Assignment: Would you please retype, exactly, the lines of the listing below between the line with "exec (.srl core" and the line with "Host.Outcome.next (s.afterOp core.toNat (isz", inclusive?

Data in this exercise:

= = =

-- ==== Sys2Proof/Certificates/Slice0/Obligations.lean ====
section
/-! DEFINITION. Certificates/Slice0/Obligations.lean: the statements for the provers. -/

open Sys2Proof Sys2Proof.Machine

/-- The queue is first in, first out; the empty queue is the model's choice (log entry 23). -/
def Obligations.StepRunsTheFrontCommand : Prop :=
  (∀ (i : Instr) (rest : List Instr) (s : State),
    step { s with pending := i :: rest } = exec i { s with pending := rest }) ∧
  ∀ (s : State), s.pending = [] →
    step s = .next (if s.chip.powered = true ∧ s.chip.slow = false then s.advTo (s.clock.abs + 1) else s)

/-- R15, R28, R549, R566, R582: the state after a power-on reset. -/
def Obligations.ResetLeavesTheResetValues : Prop :=
  let s := State.reset
  let c := s.chip
  s.clock.count = 0 ∧ s.clock.epoch = 0 ∧ s.pending = [] ∧ c.mode = .configure ∧ c.core0.run = .held ∧ c.core1.run = .held ∧
    c.pwr.boot = .inReset ∧ c.intc.inService = [] ∧ c.ldr.state = .empty ∧ c.ldr.live = none ∧ c.rtc.frac = 0 ∧
    c.rtc.secs = 0 ∧ c.bit A.RTC_CTL 0 = true ∧ c.bit A.RTC_STAT 6 = true ∧ c.rd A.SYS_RST_CAUSE = 1 ∧
    (∀ a, c.rd a = regReset a) ∧ c.regsWf = true ∧ memWf c.mem = true

/-- R344, R345: the sums and differences, with their flags where F is set.
R344, R345: the instructions of the integer table that set N and Z, and ABS.
R344, R345: the shifts, from a register or immediate.
R344 to R346: the compares. -/
def Obligations.IntegerAluResultsAndFlags : Prop :=
  (∀ (core : BitVec 1) (c16 f : Bool) (rd ra rb : BitVec 5) (s : State), s.Executes core.toNat →
     let k := s.chip.core core.toNat
     let a := k.src ra
     let b := k.src rb
     let cin := if k.carry then 1 else 0
     let flags := fun (r : Word) (cy ov : Bool) => withNzcv k.psw { n := r.msb, z := decide (r = 0), c := cy, v := ov }
     let after := fun (size : Nat) (r : Word) (cy ov : Bool) =>
       Host.Outcome.next (s.afterOp core.toNat size fun k => k.result rd f r (flags r cy ov))
     exec (.add core c16 f rd ra rb) s =
       after (isz c16) (a + b) (decide (2 ^ 32 ≤ a.toNat + b.toNat)) (decide ((a + b).toInt ≠ a.toInt + b.toInt)) ∧
     exec (.sub core c16 f rd ra rb) s =
       after (isz c16) (a - b) (decide (b.toNat ≤ a.toNat)) (decide ((a - b).toInt ≠ a.toInt - b.toInt)) ∧
     exec (.adc core f rd ra rb) s =
       after 4 (a + b + word cin) (decide (2 ^ 32 ≤ a.toNat + b.toNat + cin))
         (decide ((a + b + word cin).toInt ≠ a.toInt + b.toInt + cin)) ∧
     exec (.sbc core f rd ra rb) s =
       after 4 (a - b - word (1 - cin)) (decide (b.toNat + (1 - cin) ≤ a.toNat))
         (decide ((a - b - word (1 - cin)).toInt ≠ a.toInt - b.toInt - (1 - cin : Nat)))) ∧
  (∀ (core : BitVec 1) (c16 f : Bool) (rd ra rb : BitVec 5) (s : State), s.Executes core.toNat →
     let k := s.chip.core core.toNat
     let a := k.src ra
     let b := k.src rb
     let after := fun (size : Nat) (r : Word) =>
       Host.Outcome.next (s.afterOp core.toNat size fun k => k.result rd f r (withNZ k.psw r))
     exec (.and core c16 f rd ra rb) s = after (isz c16) (a &&& b) ∧
     exec (.or core c16 f rd ra rb) s = after (isz c16) (a ||| b) ∧
     exec (.xor core c16 f rd ra rb) s = after (isz c16) (a ^^^ b) ∧
     exec (.andn core f rd ra rb) s = after 4 (a &&& ~~~b) ∧
     exec (.slt core f rd ra rb) s = after 4 (if a.toInt < b.toInt then 1 else 0) ∧
     exec (.sltu core f rd ra rb) s = after 4 (if a.toNat < b.toNat then 1 else 0) ∧
     exec (.min core f rd ra rb) s = after 4 (BitVec.ofInt 32 (min a.toInt b.toInt)) ∧
     exec (.max core f rd ra rb) s = after 4 (BitVec.ofInt 32 (max a.toInt b.toInt)) ∧
     exec (.minu core f rd ra rb) s = after 4 (BitVec.ofNat 32 (min a.toNat b.toNat)) ∧
     exec (.maxu core f rd ra rb) s = after 4 (BitVec.ofNat 32 (max a.toNat b.toNat)) ∧
     exec (.clz core f rd ra) s = after 4 (BitVec.ofNat 32 (if a = 0 then 32 else 31 - Nat.log2 a.toNat)) ∧
     exec (.rev core f rd ra) s =
       after 4 (a.extractLsb' 0 8 ++ a.extractLsb' 8 8 ++ a.extractLsb' 16 8 ++ a.extractLsb' 24 8) ∧
     exec (.sextb core f rd ra) s = after 4 ((a.extractLsb' 0 8).signExtend 32) ∧
     exec (.sexth core f rd ra) s = after 4 ((a.extractLsb' 0 16).signExtend 32) ∧
     exec (.zexth core f rd ra) s = after 4 ((a.extractLsb' 0 16).setWidth 32) ∧
     exec (.abs core f rd ra) s =
       .next (s.afterOp core.toNat 4 fun k =>
         let r := BitVec.ofInt 32 a.toInt.natAbs
         k.result rd f r (withNZV k.psw r (decide (a = 0x80000000))))) ∧
  (∀ (core : BitVec 1) (c16 f : Bool) (rd ra rb imm : BitVec 5) (s : State), s.Executes core.toNat →
     let k := s.chip.core core.toNat
     let a := k.src ra
     let n := (k.src rb).toNat % 32
     let after := fun (size : Nat) (r : Word) (cy : Bool) =>
       Host.Outcome.next (s.afterOp core.toNat size fun k => k.result rd f r (withNZC k.psw r cy))
     let left := fun (size n : Nat) => after size (a <<< n) (if n = 0 then k.carry else a.getLsbD (32 - n))
     let right := fun (size n : Nat) => after size (a >>> n) (if n = 0 then k.carry else a.getLsbD (n - 1))
     let arith := fun (size n : Nat) =>
       after size (BitVec.ofInt 32 (a.toInt / 2 ^ n)) (if n = 0 then k.carry else a.getLsbD (n - 1))
     let rotate := fun (size n : Nat) => after size (a >>> n ||| a <<< (32 - n)) (a >>> n ||| a <<< (32 - n)).msb
     exec (.sll core f rd ra rb) s = left 4 n ∧
     exec (.srl core f rd ra rb) s = right 4 n ∧
     exec (.sra core f rd ra rb) s = arith 4 n ∧
     exec (.ror core f rd ra rb) s = rotate 4 n ∧
     exec (.slli core c16 f rd ra imm) s = left (isz c16) imm.toNat ∧
     exec (.srli core c16 f rd ra imm) s = right (isz c16) imm.toNat ∧
     exec (.srai core c16 f rd ra imm) s = arith (isz c16) imm.toNat ∧
     exec (.rori core f rd ra imm) s = rotate 4 imm.toNat) ∧
  (∀ (core : BitVec 1) (c16 : Bool) (ra rb : BitVec 5) (imm : BitVec 15) (s : State), s.Executes core.toNat →
     let k := s.chip.core core.toNat
     let a := k.src ra
     let compare := fun (b : Word) =>
       Host.Outcome.next (s.afterOp core.toNat (isz c16) fun k =>
         { k with psw := withNzcv k.psw { n := (a - b).msb, z := decide (a = b), c := decide (b.toNat ≤ a.toNat),
                                          v := decide ((a - b).toInt ≠ a.toInt - b.toInt) } })
     exec (.cmp core c16 ra rb) s = compare (k.src rb) ∧
     exec (.cmpi core c16 ra imm) s = compare (imm.signExtend 32) ∧
     exec (.tst core ra rb) s =
       .next (s.afterOp core.toNat 4 fun k => { k with psw := withNZ k.psw (a &&& k.src rb) }))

= = =

Answer to this problem:
     exec (.srl core f rd ra rb) s = right 4 n ∧
     exec (.sra core f rd ra rb) s = arith 4 n ∧
     exec (.ror core f rd ra rb) s = rotate 4 n ∧
     exec (.slli core c16 f rd ra imm) s = left (isz c16) imm.toNat ∧
     exec (.srli core c16 f rd ra imm) s = right (isz c16) imm.toNat ∧
     exec (.srai core c16 f rd ra imm) s = arith (isz c16) imm.toNat ∧
     exec (.rori core f rd ra imm) s = rotate 4 imm.toNat) ∧
  (∀ (core : BitVec 1) (c16 : Bool) (ra rb : BitVec 5) (imm : BitVec 15) (s : State), s.Executes core.toNat →
     let k := s.chip.core core.toNat
     let a := k.src ra
     let compare := fun (b : Word) =>
       Host.Outcome.next (s.afterOp core.toNat (isz c16) fun k =>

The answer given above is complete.